Akhirnya sebagaimana bisa kita tebak, hak interpelasi anggota DPRD Sumut kepada Gubernur Sumut atas sejumlah kebijakannya, terancam kempes alias gembos. Penyebab lesu darah itu mudah ditebak, kepentingan politik.
Adalah Partai Gerindra yang awalnya begitu bersemangat untuk "menuntut" Gubsu memberikan penjelasan atas berbagai hal yang berkaitan dengan kebijakan keuangan Pemprov Sumut, penggunaan anggaran dan profesionalitas pengangkatan pejabat. Sayangnya, belum sampai ke paripurna penjadwalan, Partai Gerindra yang balik badan duluan.
Kita sebenarnya sudah bisa menebak bahwa politik gertak sambal ini hanya akan menjadi sebuah tontonan lucu. Soalnya, kita tahu bahwa ancaman model begini pernah juga dilakukan oleh anggota DPRD Sumut periode lalu, juga gembos. Deal-deal politik, termasuk politik balas budi, amat kental nuansanya.
Alasan Partai Gerindra adalah instruksi dari Ketua Umumnya Prabowo Subianto. Alasan yang sama juga kita lihat dari berbagai penarik diri dari ancaman-ancaman melakukan hak anggota DPRD di DKI Jakarta yang juga menarik diri dari usulannya, hak angket. Kaburnya masalah dan semacam gertak sambal juga, menyebabkan beberapa parpol kemudian diperintahkan oleh DPP partainya masing-masing untuk menarik diri atau terancam dipecat.
Dari sinilah kita tahu betapa tidak berkutiknya anggota DPRD dari ancaman pemecatan dari DPP Parpol. Ini sangat ironis. Sebab dalam Pemilu, kita sebenarnya telah menggunakan sistem proporsional daftar terbuka, dimana memilih wakil rakyat dan bukan parpolnya. Bahkan andaikan dalam Pemilu kita hanya mencoblos nama wakil rakyat, maka suara tersebut tetap dianggap sah.
Sistem Pemilu demikian sebenarnya memperlihatkan kepada kita betapa kuatnya posisi anggota parlemen. Mereka memiliki legalitas langsung dari kita untuk menjadi wakil rakyat yang akan menyampaikan kehendak kita. Lagi-lagi ironisnya mereka ketika sudah duduk di parlemen seperti tak lagi bergigi. Mereka bagaikan politis yang lehernya terikat pada peraturan parpolnya.
Amat disayangkan karena hal ini sering tidak disadari oleh para pemilih ketika memberikan suaranya di bilik suara.
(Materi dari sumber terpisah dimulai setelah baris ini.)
-- ==== Sys2Proof/Machine/Access.lean ====
section
/-! DEFINITION. Accesses of a hart: translation and TLB (R337 to R341), PMP (R28), loads, stores and fetches at their read points
(R114, R115), release and acquire (R115, R116), and the outstanding-operation counters (R130). -/

namespace Sys2Proof.Machine

/-- Kind of access. -/
inductive Access where
  | fetch | load | store
  deriving DecidableEq, Repr

/-- Cause of an access fault, and of a page fault, of a kind. -/
def Access.fault : Access → Nat
  | .fetch => 1 | .load => 5 | .store => 7
def Access.page : Access → Nat
  | .fetch => 12 | .load => 13 | .store => 15

/-- Inside the apertures' span but outside every aperture (R18). -/
def inHole (va : Nat) : Bool :=
  0x00F000000000 ≤ va && va ≤ 0x0110FFFFFFFF && !(va ≤ 0x00F0000FFFFF) && !inTileAperture va && !inClusterAperture va

/-- The mode that an access is checked in, under a mode and a status word: MPP where MPRV applies. -/
def modeUnder (md : Mode) (mstatus : Word) (k : Access) : Mode :=
  if md == .m && k != .fetch && bitAt mstatus 17 then Mode.ofCode (fld mstatus 11 2) else md
/-- That of the executing hart. -/
def effMode (s : State) (k : Access) : Mode := modeUnder s.h.mode s.h.csr.mstatus k

/-- Whether an access in a mode goes through the page tables that `satp` names (R341). -/
def pagedUnder (md : Mode) (satp : Word) : Bool := !(md == .m || fld satp 60 4 != 10)

/-- Ones at the low end of a number, at most `n`. -/
def lowOnes : Nat → Nat → Nat
  | 0, _ => 0
  | n + 1, v => if v % 2 = 1 then 1 + lowOnes n (v / 2) else 0

/-- The byte range of a PMP entry, with the 4 KiB granule (R28). -/
def pmpRange (s : State) (i : Fin 16) : Option (Nat × Nat) :=
  let cfg := (s.h.csr.pmpcfg.get i).toNat
  let a := (s.h.csr.pmpaddr.get i).toNat
  match cfg / 8 % 4 with
  | 1 =>
    let lo := if h : i.val = 0 then 0 else (s.h.csr.pmpaddr.get ⟨i.val - 1, by omega⟩).toNat / 1024 * 4096
    some (lo, a / 1024 * 4096)
  | 3 =>
    let n := lowOnes 54 (a / 512 * 512 + 511)
    some (a / 2 ^ n * 2 ^ n * 4, (a / 2 ^ n * 2 ^ n + 2 ^ (n + 1)) * 4)
  | _ => none

/-- Whether PMP admits an access to a physical address. -/
def pmpAdmits (s : State) (md : Mode) (k : Access) (pa : Nat) : Bool :=
  match (List.finRange 16).find? fun i => match pmpRange s i with | some (lo, hi) => lo ≤ pa && pa < hi | none => false with
  | none => md == .m
  | some i =>
    let cfg := s.h.csr.pmpcfg.get i
    (md == .m && !cfg.getLsbD 7) || cfg.getLsbD (match k with | .load => 0 | .store => 1 | .fetch => 2)

/-- Permissions of a leaf (R339): A must be set, D on a store. -/
def leafAdmits (s : State) (md : Mode) (k : Access) (flags : Byte) : Bool :=
  let b (n : Nat) : Bool := flags.getLsbD n
  let user := match md with
    | .u => b 4
    | _ => !b 4 || (k != .fetch && bitAt s.h.csr.mstatus 18)
  let perm := match k with
    | .load => b 1 || (bitAt s.h.csr.mstatus 19 && b 3)
    | .store => b 2
    | .fetch => b 3
  user && perm && b 6 && (k != .store || b 7)

/-- The TLB entry of a page for a context and an ASID. -/
def tlbFind (l : List TlbEntry) (ctx asid va : Nat) : Option TlbEntry :=
  l.find? fun e => e.ctx == ctx && e.asid == asid && e.vpn ≤ va % 2 ^ 57 / 4096 && va % 2 ^ 57 / 4096 < e.vpn + e.pages

/-- Add an entry; the oldest leaves a full TLB (log 26). -/
def tlbAdd (l : List TlbEntry) (cap : Nat) (e : TlbEntry) : List TlbEntry := if cap ≤ l.length then l.drop 1 ++ [e] else l ++ [e]

/-- The cause of a failed walk. -/
def WalkErr.cause (k : Access) : WalkErr → Nat
  | .page | .table _ => k.page | .scrub => causeScrub | .access => k.fault

/-- Larch is told of a TABLE frame that the walker could not read (R355). -/
def tellWalk (s : State) : WalkErr → State
  | .table pa => { s with told := s.told ++ [.tableError pa] }
  | .page | .scrub | .access => s

/-- A line whose home slice, or whose stack's controller, is still to be settled (R377). -/
def lineWaits (s : State) (pa : Nat) : Bool :=
  (isDevicePa pa || isRemotePa pa) &&
    (unsettled s (34 + homeSlice pa / 32) (homeSlice pa % 32) || (isDevicePa pa && unsettled s 36 (pa / 2 ^ 36 % 8)))

/-- A slice that is out of service, or held in reset with its die (R157, R377). -/
def sliceHeld (s : State) (n : Nat) : Bool := !isReady s (34 + n / 32) (n % 32)

/-- A walk waits for a table entry's line (R377). -/
def walkWaits (s : State) (va : Nat) : Nat → Nat → Bool
  | lvl, table =>
    let a := table + va / 2 ^ (12 + 9 * lvl) % 512 * 8
    let p := readPte s a
    lineWaits s a || match lvl with
      | 0 => false
      | l + 1 => bitAt p 0 && !bitAt p 1 && !bitAt p 3 && walkWaits s va l (fld p 10 44 * 4096)

/-- A host port caches its translation of a host page, up to 2,048 of them, the oldest leaving first (R364). -/
def atsTouch (s : State) (pa : Nat) : State :=
  if isHostPa pa then
    updPort s (16 + (pa - 2 ^ 52) / 2 ^ 51) fun p =>
      if p.ats.contains (pa / 4096) then p else { p with ats := (p.ats ++ [pa / 4096]).drop (p.ats.length - 2047) }
  else s

/-- The TLB that an access uses (R341): the tile's, or for the copy engine (`eng`) its cluster's. -/
def tlbOf (s : State) (eng : Bool) : List TlbEntry := if eng then (clusterAt s (myCluster s)).tlb else (tileOf s (myTile s)).tlb
/-- A walk fills the TLB for which it was made. -/
def tlbFill (s : State) (eng : Bool) (e : TlbEntry) : State :=
  if eng then updCluster s (myCluster s) fun k => { k with tlb := tlbAdd k.tlb 4096 e }
  else updTile s (myTile s) fun t => { t with tlb := tlbAdd t.tlb 64 e }

/-- Whether the executing hart's accesses of a kind go through the page tables (R341). -/
def paged (s : State) (k : Access) : Bool := pagedUnder (effMode s k) s.h.csr.satp

/-- Physical address of a virtual address, with the TLB as the walk leaves it. An address of the apertures is its own. -/
def translateBy (eng : Bool) (s : State) (k : Access) (va : Nat) : Res (Nat × State) :=
  let a := capAddr s va
  if inTileAperture a || inClusterAperture a then .ok (a, s)
  else if inHole va then .error (.trap k.fault (word va))
  else
    let md := effMode s k
    let fin (pa : Nat) (s : State) : Res (Nat × State) :=
      if !(isDevicePa pa || isHostPa pa || isPoolPa pa || isRemotePa pa) || isReserved s pa || !pmpAdmits s md k pa then
        .error (.trap k.fault (word va))
      else if scrubBlocked s pa then .error (.trap causeScrub (word va))
      else if lineWaits s pa then .error (.stall s)
      else .ok (pa, s)
    if !paged s k then fin va s
    else
      match tlbFind (tlbOf s eng) s.h.ctx (fld s.h.csr.satp 44 16) va with
      | some e => if leafAdmits s md k e.flags then fin (e.pa va) s else .error (.trap k.page (word va))
      | none =>
        if walkWaits s (va % 2 ^ 57) 4 (fld s.h.csr.satp 0 44 * 4096) then .error (.stall s) else
        match walk s (pmpAdmits s .s .load) s.h.ctx s.h.csr.satp va with
        | .error w => .error (.trapAt (tellWalk s w) (w.cause k) (word va))
        | .ok e =>
          let s := tlbFill s eng e
          if leafAdmits s md k e.flags then fin (e.pa va) s else .error (.trap k.page (word va))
Pemilih tidak sadar bahwa di balik pilihannya ada ancaman kooptasi dari parpol yang mengusulkan nama yang akan kita pilih itu. Dan kenyataannya memang terjadi demikian.
Parpol di negeri kita ini memang sangat besar pengaruhnya. Mereka berhak memecat atau bahkan membungkam suara anggota DPRD, meski sebenarnya mereka tidak berhak melakukan hal itu. Kelembagaan sistem politik yang abu-abu ini menyebabkan parpol sangat berkuasa menentukan arah dan suara mereka yang telah menjadi wakil rakyat melalui pemilihan secara langsung.
Bisa dipastikan jika semua parpol mengarahkan wakilnya sesuai dengan kepentingan parpol itu sendiri, maka para wakil rakyat hanyalah seperti pem-beo.
Mereka sama sekali tidak memiliki kewenangan menggunakan haknya sendiri. Mereka tidak bisa bersuara, bahkan akan dibungkam jika mbalelo.
Sudah lama sebenarnya hal ini disadari. Demokratisasi yang melanda negeri ini hanya membuka celah bagi upaya perubahan dan perbaikan di institusi lain di luar parpol. Parpol, dengan segala kekakuan dan keengganannya berubah, telah menjadi institusi yang kelihatannya paling tidak demokratis. Hak interpelasi, mungkin hanya gertak sambal.